(Extracted records)
-- ==== Sys2Proof/Machine/Tsu.lean ====
section
/-! DEFINITION. Timestamp units (chapter 03): the interpolators and their calibration, and the PPS outputs. -/
namespace Sys2Proof.Machine

/-! ### Calibration of the interpolators (R73, R74, R95) -/

/-- The calibration period, ms: 60 s in BALANCED and CAPACITY, 10 s in PRECISION and FULL (R73). -/
def Dev.calPeriod (d : Dev) : Nat := if d.fld R.SYS_MODE 1 0 ≤ 1 then 60000 else 10000

/-- The uptime at which the oldest accepted table was taken. -/
def Dev.oldestTable (d : Dev) : Option Nat :=
  (List.range 62).foldl (fun m pos =>
    let l := d.linesAt pos
    [l.a.acc, l.b.acc].foldl (fun m a => match m, a with
      | some x, some y => some (min x y)
      | none, a => a
      | m, none => m) m) none

/-- Show TSU_CAL_STAT.STALE and TSU_CAL_AGE (R97). With no table accepted yet the spec gives no age; the model shows 0:
DESIGN CHOICE (log 62). -/
def Dev.calShow (d : Dev) : Dev :=
  let d := d.setBit R.TSU_CAL_STAT 31 ((List.range 62).any (fun p => (d.linesAt p).a.stale || (d.linesAt p).b.stale))
  match d.oldestTable with
  | some t => d.wrNat R.TSU_CAL_AGE (d.nat R.SYS_UPTIME - t)
  | none => d.wr R.TSU_CAL_AGE 0

/-- A line's turn has come in the rotation: one calibration period has passed since its latest one started (R73). -/
def Dev.calDue (d : Dev) (l : Line) : Bool := match l.start with
  | none => true
  | some t => decide (t + d.calPeriod ≤ d.nat R.SYS_UPTIME)

/-- R73: the line that does not serve starts its code-density test when its turn has come; in a bypass no line can lock
and none calibrates (R95). -/
def effCalStart (pos : Nat) (d : Dev) : Dev :=
  let h := d.linesAt pos
  let l := h.line (!h.serving)
  if d.clkSrc ≠ 0 ∨ h.calibrating ∨ !d.calDue l then d
  else d.setLines pos { h.setLine (!h.serving) { l with start := some (d.nat R.SYS_UPTIME) } with calibrating := true }

/-- Tap widths between 2 ps and 20 ps, from 2^20 hits over 625 ps (R74). -/
def tapsOk (hits : List Nat) : Bool :=
  decide (hits.length = 64) && decide (hits.sum = 2 ^ 20) &&
  hits.all (fun h => decide (2 * 2 ^ 20 ≤ h * 625) && decide (h * 625 ≤ 20 * 2 ^ 20))

/-- The tap centres, 2^-16 ns, from the histogram (R72): 0.625 ns is 40 960 units over 2^20 hits. The spec states no
rounding to units of 2^-16 ns; the model rounds down: DESIGN CHOICE (log 62). -/
def tapCentres : Nat → List Nat → List Nat
  | _, [] => []
  | cum, h :: r => (2 * cum + h) * 40960 / 2 ^ 21 :: tapCentres (cum + h) r

/-- R74: accept the table, or reject the calibration, count it and raise the fault. -/
def effCalComplete (pos : Nat) (hits : List Nat) (d : Dev) : Dev :=
  let h := d.linesAt pos
  if !h.calibrating then d
  else if tapsOk hits then
    let l := { h.line (!h.serving) with tab := tapCentres 0 hits, acc := some (d.nat R.SYS_UPTIME), stale := false }
    let d := d.setLines pos { h.setLine (!h.serving) l with calibrating := false, swapDue := true, deferrals := 0 }
    (d.setFld R.TSU_CAL_STAT 15 0 (d.fld R.TSU_CAL_STAT 15 0 + 1)).calShow |>.pmc 0x0202 (some (pos % 8)) (b2n (decide (pos < 16)))
  else ((d.setLines pos { h with calibrating := false }).bump R.TSU_CAL_FAIL).raise 6 pos

/-- A calibration that runs when the tree leaves the root is lost: its line cannot lock to the bypass period (R95). -/
def calStop (pos : Nat) (d : Dev) : Dev :=
  if (d.linesAt pos).calibrating then d.setLines pos { d.linesAt pos with calibrating := false } else d

/-- Instants of scheduled edges lie within 10 ns of the present instant of a time base, all in ps. -/
def Dev.nearNow (d : Dev) (tb : Nat) (edges : List Int) : Bool :=
  edges.any (fun e => decide ((e * (2 ^ 48 : Nat) - (d.count tb * 1000 : Nat)).natAbs < 10000 * 2 ^ 48))

/-- The scheduled edges of a trigger's pin next to the present instant, ps: the last pulse's and the next position's. -/
def Dev.eioEdges (d : Dev) (n : Nat) : List Int :=
  let w : Int := (d.nat (R.EIOn_WIDTH n) * 1000 : Nat)
  let last := match (d.eioAt n).lastLead with
    | some e => [e / (2 ^ 48 : Nat), e / (2 ^ 48 : Nat) + w]
    | none => []
  match (if (d.eioAt n).running then d.eioPlace n else none) with
  | some p => let e := d.eioEmitAt n p / (2 ^ 48 : Nat); e :: (e + w) :: last
  | none => last

/-- R74: the lines of a position whose last accepted table is older than four calibration periods set STALE. -/
def effCalStale (pos : Nat) (d : Dev) : Dev :=
  let old := fun (l : Line) => match l.acc with
    | some t => decide (t + 4 * d.calPeriod < d.nat R.SYS_UPTIME)
    | none => false
  let h := d.linesAt pos
  (d.setLines pos { h with a := { h.a with stale := h.a.stale || old h.a }
                           b := { h.b with stale := h.b.stale || old h.b } }).calShow

/-- R84: a write of TSUn_CFG; CKSUM 3 is ignored and sets CFG_ERR. -/
def effTsuCfg (p : Port) (n : Nat) (v : Word) (d : Dev) : Dev :=
  d.asCust p (fun d => if wfld v 1 0 = 3 then d.setBit (R.TSUn_STAT n) 6 true else d.wr (R.TSUn_CFG n) (v &&& 0xB))

/-! ### PPS outputs (R90 to R95) -/

/-- The period of a RATE code, ps (R90). -/
def ppsPeriod (rate : Nat) : Nat := 1000000000000 / 10 ^ rate

/-- The width lies from 5 ns to the period less 50 ns (R90). -/
def ppsWidthOk (cfg width : Word) : Bool :=
  decide (5 ≤ width.toNat) && decide (width.toNat * 1000 + 50000 ≤ ppsPeriod (wfld cfg 5 4))

/-- The settings in effect place edges: the output enabled, its width in range, its time base in service and set (R65,
R90, R92, R100). -/
def Dev.ppsPlaces (d : Dev) (h : PpsHid) : Bool :=
  let tb := wfld h.cfg 3 1
  wbit h.cfg 0 && ppsWidthOk h.cfg h.width && d.bit (R.TBn_CFG tb) 4 && d.isSet tb

/-- Show RUN and CFG_ERR for the settings in effect: edges being placed, held inactive in RC bypass (R95); a width out
of range (R90). -/
def Dev.ppsShow (d : Dev) (m : Nat) : Dev :=
  let h := d.ppsAt m
  let d := d.setBit (R.PPSm_STAT m) 0 (d.ppsPlaces h && d.clkSrc != 2)
  if ppsWidthOk h.cfg h.width then d else d.setBit (R.PPSm_STAT m) 2 true

/-- Show RUN and CFG_ERR of every output. -/
def Dev.ppsShowAll (d : Dev) : Dev := forRange 8 (fun m d => d.ppsShow m) d

/-- R91: the write is held and takes effect 1 µs later; the register reads the value written. -/
def effPpsWrite (p : Port) (m : Nat) (r : PpsReg) (v : Word) (d : Dev) : Dev :=
  d.asCust p (fun d =>
    let (a, v) := match r with
      | .cfg => (R.PPSm_CFG m, v &&& 0x1FF)
      | .ofs => (R.PPSm_OFS m, v)
      | .width => (R.PPSm_WIDTH m, v)
      | .dly => (R.PPSm_DLY m, v &&& 0xFFFF)
    (d.wr a v).setPps m { d.ppsAt m with pend := (d.ppsAt m).pend ++ [(r, v)] })

/-- The grid edges of an output next to the present instant, ps: the leading edges before and after it, less PPSm_DLY,
and the trailing edges that follow them (R90). -/
def Dev.ppsEdges (d : Dev) (m : Nat) : List Int :=
  let h := d.ppsAt m
  let per : Int := (ppsPeriod (wfld h.cfg 5 4) : Nat)
  let w : Int := (h.width.toNat * 1000 : Nat)
  let now : Int := (d.count (wfld h.cfg 3 1) * 1000 / 2 ^ 48 : Nat)
  let ofs : Int := h.ofs.toInt - signed 16 h.dly.toNat
  let e := (now - ofs) / per * per + ofs
  (if d.ppsPlaces h then [e, e + w, e + per] else []) ++ h.lastLead.toList ++ h.lastTrail.toList

/-- A scheduled edge of a position that places edges lies within 10 ns of the present instant (R73). -/
def Dev.edgeNear (d : Dev) (pos : Nat) : Bool :=
  if pos < 48 then d.nearNow (d.eioTb (pos - 16)) (d.eioEdges (pos - 16))
  else d.nearNow (wfld (d.ppsAt (pos - 48)).cfg 3 1) (d.ppsEdges (pos - 48))

/-- R73: at an alignment epoch the freshly calibrated line takes over. A position that places edges defers while an edge
is near, at most 1 024 times; from then on it swaps at the first TIME cycle boundary at least 10 ns from every edge. -/
def effLineSwap (pos : Nat) (atEpoch : Bool) (d : Dev) : Dev :=
  let l := d.linesAt pos
  if !l.swapDue ∨ d.clkSrc ≠ 0 ∨ (!atEpoch ∧ l.deferrals < 1024) then d
  else if d.placesEdges pos && d.edgeNear pos then
    (if l.deferrals < 1024 then d.setLines pos { l with deferrals := l.deferrals + 1 } else d)
  else d.setLines pos { l with serving := !l.serving, swapDue := false, deferrals := 0, swapAt := some d.clk.mono }

/-- The level of an output outside a pulse: inactive where it is driven. -/
def Dev.ppsRest (d : Dev) (m : Nat) : Option Bool := if d.ppsDrives m then some (wbit (d.ppsAt m).cfg 6) else none

/-- Bring a pin without a pulse in progress to its level (R94, R100). -/
def ppsIdle (m : Nat) (d : Dev) : Dev := if d.bit (R.PPSm_STAT m) 1 then d else d.ppsPinTo m (d.ppsRest m)

/-- An instant kept in ps of one time base's count, in ps of another's. -/
def Dev.otherCount (d : Dev) (was now : Nat) (t : Int) : Int :=
  t + ((d.count now : Int) - (d.count was : Int)) * 1000 / (2 ^ 48 : Nat)

/-- R91: the old schedule ends and the new settings' grid starts. -/
def effPpsApply (m : Nat) (d : Dev) : Dev :=
  let h := d.ppsAt m
  match h.pend with
  | [] => d
  | (r, v) :: rest =>
    let h := { h with pend := rest }
    let h := match r with
      | .cfg => { h with
          cfg := v, lastTrail := h.lastTrail.map (d.otherCount (wfld h.cfg 3 1) (wfld v 3 1))
          lastLead := h.lastLead.map (d.otherCount (wfld h.cfg 3 1) (wfld v 3 1)) }
      | .ofs => { h with ofs := v }
      | .width => { h with width := v }
      | .dly => { h with dly := v }
    ppsIdle m ((d.setPps m h).ppsShow m)

/-- R90 to R95: the output reaches a leading-edge instant. PULSE reads 1 also for a pulse that falls while the output is
at high impedance for want of ownership, where the spec is silent: DESIGN CHOICE (log 62). -/
def effPpsEdge (m : Nat) (k : Int) (d : Dev) : Dev :=
  let h := d.ppsAt m
  let tb := wfld h.cfg 3 1
  let target : Int := k * (ppsPeriod (wfld h.cfg 5 4) : Nat) + h.ofs.toInt
  let emitAt := target - signed 16 h.dly.toNat
  let tooEarly := target * 2 ^ 48 < (((d.tbAt tb).setAt : Int) + 1000 * 2 ^ 48) * 1000
  if !d.ppsPlaces h || decide tooEarly then d.ppsShow m
  else if d.gated (wbit h.cfg 7) tb then (d.ppsShow m).bump (R.PPSm_SUPP m)
  else if (match h.lastTrail with
    | some t => decide (emitAt < t + 50000)
    | none => false) then (d.ppsShow m).bump (R.PPSm_SUPP m)
  else
    let driven := d.ppsDrives m
    let high := !wbit h.cfg 6
    let (at_, tap) := d.placeOn tb (48 + m) (emitAt * (2 ^ 48 : Nat))
    let d := (d.ppsShow m).setPps m { h with
      lastLead := some emitAt, lastTrail := some (emitAt + (h.width.toNat * 1000 : Nat))
      pin := if driven then some high else none }
    (d.setBit (R.PPSm_STAT m) 1 true).emit (.lead (.pps m) (target * 2 ^ 32 / 1000) at_ tap high driven)

/-- The count reaches the end of the pulse within the coming TIME cycle (R90). -/
def Dev.ppsWidthOver (d : Dev) (m : Nat) : Bool := match (d.ppsAt m).lastTrail with
  | some t => decide (t * 2 ^ 48 ≤ (d.count (wfld (d.ppsAt m).cfg 3 1) + d.cycle48 : Nat) * 1000)
  | none => true

/-- R90, R94: the pulse ends after its width; without ownership a gated output then stops driving. -/
def effPpsPulseEnd (m : Nat) (d : Dev) : Dev :=
  if d.bit (R.PPSm_STAT m) 1 ∧ d.ppsWidthOver m then
    ((d.setBit (R.PPSm_STAT m) 1 false).setPps m { d.ppsAt m with pin := d.ppsRest m }).emit (.trail (.pps m) (d.ppsRest m))
  else d

/-! ### Meanings -/

def execTsuCalStart (pos : Fin 62) (s : State) : Result := s.on (effCalStart pos)
def execTsuCalComplete (pos : Fin 62) (hits : List Nat) (s : State) : Result := s.on (effCalComplete pos hits)
def execTsuLineSwap (pos : Fin 62) (atEpoch : Bool) (s : State) : Result := s.on (effLineSwap pos atEpoch)
def execTsuCalStale (pos : Fin 62) (s : State) : Result := s.on (effCalStale pos)
def execTsuCfgWrite (p : Port) (n : Fin 8) (v : Word) (s : State) : Result := s.on (effTsuCfg p n v)
def execPpsEdge (m : Fin 8) (k : Int) (s : State) : Result := s.on (effPpsEdge m k)
def execPpsPulseEnd (m : Fin 8) (s : State) : Result := s.on (effPpsPulseEnd m)
def execPpsSettingsWrite (p : Port) (m : Fin 8) (r : PpsReg) (v : Word) (s : State) : Result := s.on (effPpsWrite p m r v)
def execPpsSettingsApply (m : Fin 8) (s : State) : Result := s.on (effPpsApply m)

end Sys2Proof.Machine
end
(End Extracted records)
What you are asked to do:
Of the lines above, retype only those from the line containing "def effTsuCfg (p" through the line containing "ps (R90). -/", including both, exactly.

Output for this exercise:
def effTsuCfg (p : Port) (n : Nat) (v : Word) (d : Dev) : Dev :=
  d.asCust p (fun d => if wfld v 1 0 = 3 then d.setBit (R.TSUn_STAT n) 6 true else d.wr (R.TSUn_CFG n) (v &&& 0xB))

/-! ### PPS outputs (R90 to R95) -/

/-- The period of a RATE code, ps (R90). -/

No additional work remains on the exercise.